3. Sentiment Classification Model Based on Deep Learning
Considering that the custumal machinery schooling methods and profound learning methods are insufficient in feature representation, this paper makes two improvements to the custumal machinery schooling methods and profound learning methods: one is to use shallow learning features as one of the input features of profound learning. Add a look mechanism to the network layer to allow the model to better learn the underlying semantic features in the text.
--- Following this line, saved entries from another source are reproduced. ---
-- ==== Sys2Proof/Machine/Kmem.lean ====
section
/-! DEFINITION. K's loads and stores, tokens, control registers, fences and the barge wait (spec 06, R150 to R158, R166; 12). -/

namespace Sys2Proof.Machine

open Sys2Proof

/-- The effective address of a K access (R150). -/
def State.kea (s : State) (q : SeqId) (a : BitVec 5) (imm : BitVec 16) : Nat := (s.getK q a + sext16 imm).toNat

/-- A load of n bytes, zero-extended (R150, R151); it waits for stores of its own stream to those bytes (R289, R294 to R299). -/
def loadK (s : State) (d a : BitVec 5) (imm : BitVec 16) (n : Nat) : Out :=
  onK s fun q =>
    let ea := s.kea q a imm
    match s.readCheck q ea n n with
    | some t => s.trapRead q t ea n
    | none => if s.ownOpen q ea n then s else s.finK q d (BitVec.ofNat 64 (s.read q ea n))

/-- A store of the low n bytes of k[D]; it performs at core scope at once (R150, R152). -/
def storeK (s : State) (d a : BitVec 5) (imm : BitVec 16) (n : Nat) : Out :=
  onK s fun q =>
    let ea := s.kea q a imm
    match s.writeCheck q ea n n with
    | some t => s.trapRead q t ea n
    | none => ((s.healWords ea n).store q 1 (cellsOf ea (leBytes n (s.getK q d).toNat))).2.fin q

def execKld (d a : BitVec 5) (imm : BitVec 16) (s : State) : Out := loadK s d a imm 8
def execKldw (d a : BitVec 5) (imm : BitVec 16) (s : State) : Out := loadK s d a imm 4
def execKst (d a : BitVec 5) (imm : BitVec 16) (s : State) : Out := storeK s d a imm 8
def execKstw (d a : BitVec 5) (imm : BitVec 16) (s : State) : Out := storeK s d a imm 4

/-- The sluices of TKPUSH and TKPOP by SL (R154). -/
def pushSluice (sl : BitVec 2) : Nat := if sl = 0 then slKL else if sl = 1 then slKX else slKS
def popSluice (sl : BitVec 2) : Nat := if sl = 0 then slLK else if sl = 1 then slXK else slSK

/-- TKPUSH (R154): what it waits for has happened, since K's stores, loads and commands take effect as they issue. -/
def execTkpush (sl : BitVec 2) (s : State) : Out :=
  onCoreK s fun q =>
    let c := s.core q.unit
    if c.tokens (pushSluice sl) ≥ 16 then s else (s.setCore q.unit (c.pushTok (pushSluice sl) (s.tells q 1))).fin q

def execTkpop (sl : BitVec 2) (s : State) : Out :=
  onCoreK s fun q =>
    let c := s.core q.unit
    if c.tokens (popSluice sl) = 0 then s else (s.setCore q.unit (c.popTok (popSluice sl))).fin q

/-- `slcnt` (R156). -/
def Core.slcnt (c : Core) : Nat := (List.range 10).foldl (fun a i => a + c.tokens i * 2 ^ (5 * i)) 0

/-- `cmst` as it reads (R80). -/
def Core.cmstWord (c : Core) : Nat :=
  c.cmst.toNat % 4 + (List.range 8).foldl (fun a i => a + if c.slotsUsed.contains i then 2 ^ (8 + i) else 0) 0

/-- `cyc` (R155): one cycle is one nanosecond of the clock (R7). DESIGN CHOICE, safe (log entry 72). -/
def State.cyc (s : State) (q : SeqId) : Nat := (s.clock - (s.ctl q).cycBase) % 2 ^ 64

/-- The content of control register `crn`; none where CRRD traps (R155). -/
def State.crRead (s : State) (q : SeqId) (crn : Nat) : Option Nat :=
  let isCore := q.kind = .k
  match crn with
  | 0 => some (s.ctl q).xst.toNat
  | 1 => if isCore then some (s.core q.unit).nkey.toNat else none
  | 2 => if isCore then some (s.core q.unit).cmstWord else none
  | 3 => some (s.cyc q)
  | 4 => some (s.ctxOf q).gtab
  | 5 => some (s.ctxOf q).gtsz
  | 6 => if isCore then some (s.core q.unit).slcnt else none
  | _ => none

def execCrrd (d : BitVec 5) (crn : BitVec 16) (s : State) : Out :=
  onK s fun q =>
    match s.crRead q crn.toNat with
    | some v => s.finK q d (BitVec.ofNat 64 v)
    | none => s.illegal q

def execCrwr (a : BitVec 5) (crn : BitVec 16) (s : State) : Out :=
  onK s fun q =>
    let v := s.getK q a
    let c := s.core q.unit
    match crn.toNat with
    | 0 => (s.setCtl q { s.ctl q with xst := v.setWidth 32 &&& 0x3F }).fin q
    | 1 => if q.kind = .k then (s.setCore q.unit { c with nkey := v }).fin q else s.illegal q
    | 2 => if q.kind = .k then (s.setCore q.unit { c with cmst := v.setWidth 32 &&& 3 }).fin q else s.illegal q
    | _ => s.illegal q

/-- FENCE (R158, R304): the stream stalls until its own stores, and those it can have observed, have performed at the scope. -/
def execFence (scope : BitVec 3) (s : State) : Out :=
  onK s fun q => if s.fenceOpen q (scope.toNat + 1) then s else s.fin q

/-- The chain of a barge on a sequencer's own C-die (R163). -/
def bargeKey (q : SeqId) (b : Nat) : Nat := dieNo q.unit * 16 + b
def Ctx.chain (c : Ctx) (n : Nat) : Chain := sget .init c.chains n
def Ctx.setChain (c : Ctx) (n : Nat) (x : Chain) : Ctx := { c with chains := sset c.chains n x }

def execSqwait (d a b : BitVec 5) (s : State) : Out :=
  onK s fun q =>
    let n := (s.getK q a).toNat
    if n ≥ 16 then s.trap q { code := tcOpnd }
    else
      let seq := ((s.ctxOf q).chain (bargeKey q n)).seq
      if seq ≥ (s.getK q b).toNat then s.finK q d (BitVec.ofNat 64 seq) else s

end Sys2Proof.Machine
end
3.1. A Bidirectional Long- and Short-Term Memory Network Model Based on Emotional Multichannel
So as to make full use of the unique emotional resource information in the text sentiment decomposition task, this paper proposes BiLSTM Based on Sentimental Multichannel, referred to as BM-ATT-BiLSTM based on multichannel sentiment. The learning storey builds multiple channels to improve sentiment classification performance. BM-ATT-BiLSTM is a left-to-right multistorey neural network structure mainly composed of 5 parts: input layer, semantic learning layer, emotional attention layer, merging storey, and sentiment classification output storey. The input storey inputs are composed of features and shallow features (emotional part-of-speech features of words, location information features, and dependency features). The traditional LSTM model can obtain the forward semantic information in the text but ignore the reverse semantic information of the text. In response to this paper, let LSTM learn backward directions of the sequence. Feed the data in both directions into the BiLSTM model, and the calculation method is relatively simple, by calculating the emotional weight of each word. If the previous storey of the BiLSTM network is multiplied, it will be normalized and fused batch. Use the fully connected layer of the model to output the feature matrix, use softmax to normalize the feature matrix, and finally get the classification result.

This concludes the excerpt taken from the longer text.